(Data extract Opens)

/-! ### setSlice -/

@[simp] theorem State.setSlice_agenda (s : State) (k : Nat) (v : Slice) : (s.setSlice k v).agenda = s.agenda := rfl
@[simp] theorem State.setSlice_self (s : State) (k : Nat) (v : Slice) : (s.setSlice k v).self = s.self := rfl
@[simp] theorem State.setSlice_tick (s : State) (k : Nat) (v : Slice) : (s.setSlice k v).tick = s.tick := rfl
@[simp] theorem State.setSlice_nextId (s : State) (k : Nat) (v : Slice) : (s.setSlice k v).nextId = s.nextId := rfl
@[simp] theorem State.setSlice_time (s : State) (k : Nat) (v : Slice) : (s.setSlice k v).time = s.time := rfl
@[simp] theorem State.setSlice_cycleFrom (s : State) (k : Nat) (v : Slice) : (s.setSlice k v).cycleFrom = s.cycleFrom := rfl
@[simp] theorem State.setSlice_timeFrom (s : State) (k : Nat) (v : Slice) : (s.setSlice k v).timeFrom = s.timeFrom := rfl
@[simp] theorem State.setSlice_mem (s : State) (k : Nat) (v : Slice) : (s.setSlice k v).mem = s.mem := rfl
@[simp] theorem State.setSlice_poison (s : State) (k : Nat) (v : Slice) : (s.setSlice k v).poison = s.poison := rfl
@[simp] theorem State.setSlice_threads (s : State) (k : Nat) (v : Slice) : (s.setSlice k v).threads = s.threads := rfl
@[simp] theorem State.setSlice_cores (s : State) (k : Nat) (v : Slice) : (s.setSlice k v).cores = s.cores := rfl
@[simp] theorem State.setSlice_tiles (s : State) (k : Nat) (v : Slice) : (s.setSlice k v).tiles = s.tiles := rfl
@[simp] theorem State.setSlice_ports (s : State) (k : Nat) (v : Slice) : (s.setSlice k v).ports = s.ports := rfl
@[simp] theorem State.setSlice_egress (s : State) (k : Nat) (v : Slice) : (s.setSlice k v).egress = s.egress := rfl
@[simp] theorem State.setSlice_barriers (s : State) (k : Nat) (v : Slice) : (s.setSlice k v).barriers = s.barriers := rfl
@[simp] theorem State.setSlice_harts (s : State) (k : Nat) (v : Slice) : (s.setSlice k v).harts = s.harts := rfl
@[simp] theorem State.setSlice_tcaches (s : State) (k : Nat) (v : Slice) : (s.setSlice k v).tcaches = s.tcaches := rfl
@[simp] theorem State.setSlice_access (s : State) (k : Nat) (v : Slice) : (s.setSlice k v).access = s.access := rfl
@[simp] theorem State.setSlice_denials (s : State) (k : Nat) (v : Slice) : (s.setSlice k v).denials = s.denials := rfl
@[simp] theorem State.setSlice_fetches (s : State) (k : Nat) (v : Slice) : (s.setSlice k v).fetches = s.fetches := rfl
@[simp] theorem State.setSlice_blocked (s : State) (k : Nat) (v : Slice) : (s.setSlice k v).blocked = s.blocked := rfl
@[simp] theorem State.setSlice_resent (s : State) (k : Nat) (v : Slice) : (s.setSlice k v).resent = s.resent := rfl
@[simp] theorem State.setSlice_sent (s : State) (k : Nat) (v : Slice) : (s.setSlice k v).sent = s.sent := rfl
@[simp] theorem State.setSlice_descents (s : State) (k : Nat) (v : Slice) : (s.setSlice k v).descents = s.descents := rfl
@[simp] theorem State.setSlice_records (s : State) (k : Nat) (v : Slice) : (s.setSlice k v).records = s.records := rfl
@[simp] theorem State.setSlice_drives (s : State) (k : Nat) (v : Slice) : (s.setSlice k v).drives = s.drives := rfl
@[simp] theorem State.setSlice_pins (s : State) (k : Nat) (v : Slice) : (s.setSlice k v).pins = s.pins := rfl
@[simp] theorem State.setSlice_releasing (s : State) (k : Nat) (v : Slice) : (s.setSlice k v).releasing = s.releasing := rfl
@[simp] theorem State.setSlice_colls (s : State) (k : Nat) (v : Slice) : (s.setSlice k v).colls = s.colls := rfl
@[simp] theorem State.setSlice_baseDies (s : State) (k : Nat) (v : Slice) : (s.setSlice k v).baseDies = s.baseDies := rfl
@[simp] theorem State.setSlice_foremen (s : State) (k : Nat) (v : Slice) : (s.setSlice k v).foremen = s.foremen := rfl
@[simp] theorem State.setSlice_saves (s : State) (k : Nat) (v : Slice) : (s.setSlice k v).saves = s.saves := rfl
@[simp] theorem State.setSlice_head (s : State) (k : Nat) (v : Slice) : (s.setSlice k v).head = s.head := rfl
@[simp] theorem State.setSlice_thread (s : State) (k : Nat) (v : Slice) (j : Nat) : (s.setSlice k v).thread j = s.thread j := rfl
@[simp] theorem State.setSlice_core (s : State) (k : Nat) (v : Slice) (j : Nat) : (s.setSlice k v).core j = s.core j := rfl
@[simp] theorem State.setSlice_tile (s : State) (k : Nat) (v : Slice) (j : Nat) : (s.setSlice k v).tile j = s.tile j := rfl
@[simp] theorem State.setSlice_port (s : State) (k : Nat) (v : Slice) (j : Nat) : (s.setSlice k v).port j = s.port j := rfl
@[simp] theorem State.setSlice_hart (s : State) (k : Nat) (v : Slice) (j : Nat) : (s.setSlice k v).hart j = s.hart j := rfl
@[simp] theorem State.setSlice_foreman (s : State) (k : Nat) (v : Slice) (j : Nat) : (s.setSlice k v).foreman j = s.foreman j := rfl
theorem State.setSlice_slice (s : State) (k : Nat) (v : Slice) (j : Nat) : (s.setSlice k v).slice j = if j = k then v else s.slice j := Map.get_set _ _ _ _ _
@[simp] theorem State.setSlice_slice_same (s : State) (k : Nat) (v : Slice) : (s.setSlice k v).slice k = v := by simp [State.setSlice_slice]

(Data extract Closes)

# [Exercise brief]
Would you reproduce all the entries exactly?

# [Problem solution]
/-! ### setSlice -/

@[simp] theorem State.setSlice_agenda (s : State) (k : Nat) (v : Slice) : (s.setSlice k v).agenda = s.agenda := rfl
@[simp] theorem State.setSlice_self (s : State) (k : Nat) (v : Slice) : (s.setSlice k v).self = s.self := rfl
@[simp] theorem State.setSlice_tick (s : State) (k : Nat) (v : Slice) : (s.setSlice k v).tick = s.tick := rfl
@[simp] theorem State.setSlice_nextId (s : State) (k : Nat) (v : Slice) : (s.setSlice k v).nextId = s.nextId := rfl
@[simp] theorem State.setSlice_time (s : State) (k : Nat) (v : Slice) : (s.setSlice k v).time = s.time := rfl
@[simp] theorem State.setSlice_cycleFrom (s : State) (k : Nat) (v : Slice) : (s.setSlice k v).cycleFrom = s.cycleFrom := rfl
@[simp] theorem State.setSlice_timeFrom (s : State) (k : Nat) (v : Slice) : (s.setSlice k v).timeFrom = s.timeFrom := rfl
@[simp] theorem State.setSlice_mem (s : State) (k : Nat) (v : Slice) : (s.setSlice k v).mem = s.mem := rfl
@[simp] theorem State.setSlice_poison (s : State) (k : Nat) (v : Slice) : (s.setSlice k v).poison = s.poison := rfl
@[simp] theorem State.setSlice_threads (s : State) (k : Nat) (v : Slice) : (s.setSlice k v).threads = s.threads := rfl
@[simp] theorem State.setSlice_cores (s : State) (k : Nat) (v : Slice) : (s.setSlice k v).cores = s.cores := rfl
@[simp] theorem State.setSlice_tiles (s : State) (k : Nat) (v : Slice) : (s.setSlice k v).tiles = s.tiles := rfl
@[simp] theorem State.setSlice_ports (s : State) (k : Nat) (v : Slice) : (s.setSlice k v).ports = s.ports := rfl
@[simp] theorem State.setSlice_egress (s : State) (k : Nat) (v : Slice) : (s.setSlice k v).egress = s.egress := rfl
@[simp] theorem State.setSlice_barriers (s : State) (k : Nat) (v : Slice) : (s.setSlice k v).barriers = s.barriers := rfl
@[simp] theorem State.setSlice_harts (s : State) (k : Nat) (v : Slice) : (s.setSlice k v).harts = s.harts := rfl
@[simp] theorem State.setSlice_tcaches (s : State) (k : Nat) (v : Slice) : (s.setSlice k v).tcaches = s.tcaches := rfl
@[simp] theorem State.setSlice_access (s : State) (k : Nat) (v : Slice) : (s.setSlice k v).access = s.access := rfl
@[simp] theorem State.setSlice_denials (s : State) (k : Nat) (v : Slice) : (s.setSlice k v).denials = s.denials := rfl
@[simp] theorem State.setSlice_fetches (s : State) (k : Nat) (v : Slice) : (s.setSlice k v).fetches = s.fetches := rfl
@[simp] theorem State.setSlice_blocked (s : State) (k : Nat) (v : Slice) : (s.setSlice k v).blocked = s.blocked := rfl
@[simp] theorem State.setSlice_resent (s : State) (k : Nat) (v : Slice) : (s.setSlice k v).resent = s.resent := rfl
@[simp] theorem State.setSlice_sent (s : State) (k : Nat) (v : Slice) : (s.setSlice k v).sent = s.sent := rfl
@[simp] theorem State.setSlice_descents (s : State) (k : Nat) (v : Slice) : (s.setSlice k v).descents = s.descents := rfl
@[simp] theorem State.setSlice_records (s : State) (k : Nat) (v : Slice) : (s.setSlice k v).records = s.records := rfl
@[simp] theorem State.setSlice_drives (s : State) (k : Nat) (v : Slice) : (s.setSlice k v).drives = s.drives := rfl
@[simp] theorem State.setSlice_pins (s : State) (k : Nat) (v : Slice) : (s.setSlice k v).pins = s.pins := rfl
@[simp] theorem State.setSlice_releasing (s : State) (k : Nat) (v : Slice) : (s.setSlice k v).releasing = s.releasing := rfl
@[simp] theorem State.setSlice_colls (s : State) (k : Nat) (v : Slice) : (s.setSlice k v).colls = s.colls := rfl
@[simp] theorem State.setSlice_baseDies (s : State) (k : Nat) (v : Slice) : (s.setSlice k v).baseDies = s.baseDies := rfl
@[simp] theorem State.setSlice_foremen (s : State) (k : Nat) (v : Slice) : (s.setSlice k v).foremen = s.foremen := rfl
@[simp] theorem State.setSlice_saves (s : State) (k : Nat) (v : Slice) : (s.setSlice k v).saves = s.saves := rfl
@[simp] theorem State.setSlice_head (s : State) (k : Nat) (v : Slice) : (s.setSlice k v).head = s.head := rfl
@[simp] theorem State.setSlice_thread (s : State) (k : Nat) (v : Slice) (j : Nat) : (s.setSlice k v).thread j = s.thread j := rfl
@[simp] theorem State.setSlice_core (s : State) (k : Nat) (v : Slice) (j : Nat) : (s.setSlice k v).core j = s.core j := rfl
@[simp] theorem State.setSlice_tile (s : State) (k : Nat) (v : Slice) (j : Nat) : (s.setSlice k v).tile j = s.tile j := rfl
@[simp] theorem State.setSlice_port (s : State) (k : Nat) (v : Slice) (j : Nat) : (s.setSlice k v).port j = s.port j := rfl
@[simp] theorem State.setSlice_hart (s : State) (k : Nat) (v : Slice) (j : Nat) : (s.setSlice k v).hart j = s.hart j := rfl
@[simp] theorem State.setSlice_foreman (s : State) (k : Nat) (v : Slice) (j : Nat) : (s.setSlice k v).foreman j = s.foreman j := rfl
theorem State.setSlice_slice (s : State) (k : Nat) (v : Slice) (j : Nat) : (s.setSlice k v).slice j = if j = k then v else s.slice j := Map.get_set _ _ _ _ _
@[simp] theorem State.setSlice_slice_same (s : State) (k : Nat) (v : Slice) : (s.setSlice k v).slice k = v := by simp [State.setSlice_slice]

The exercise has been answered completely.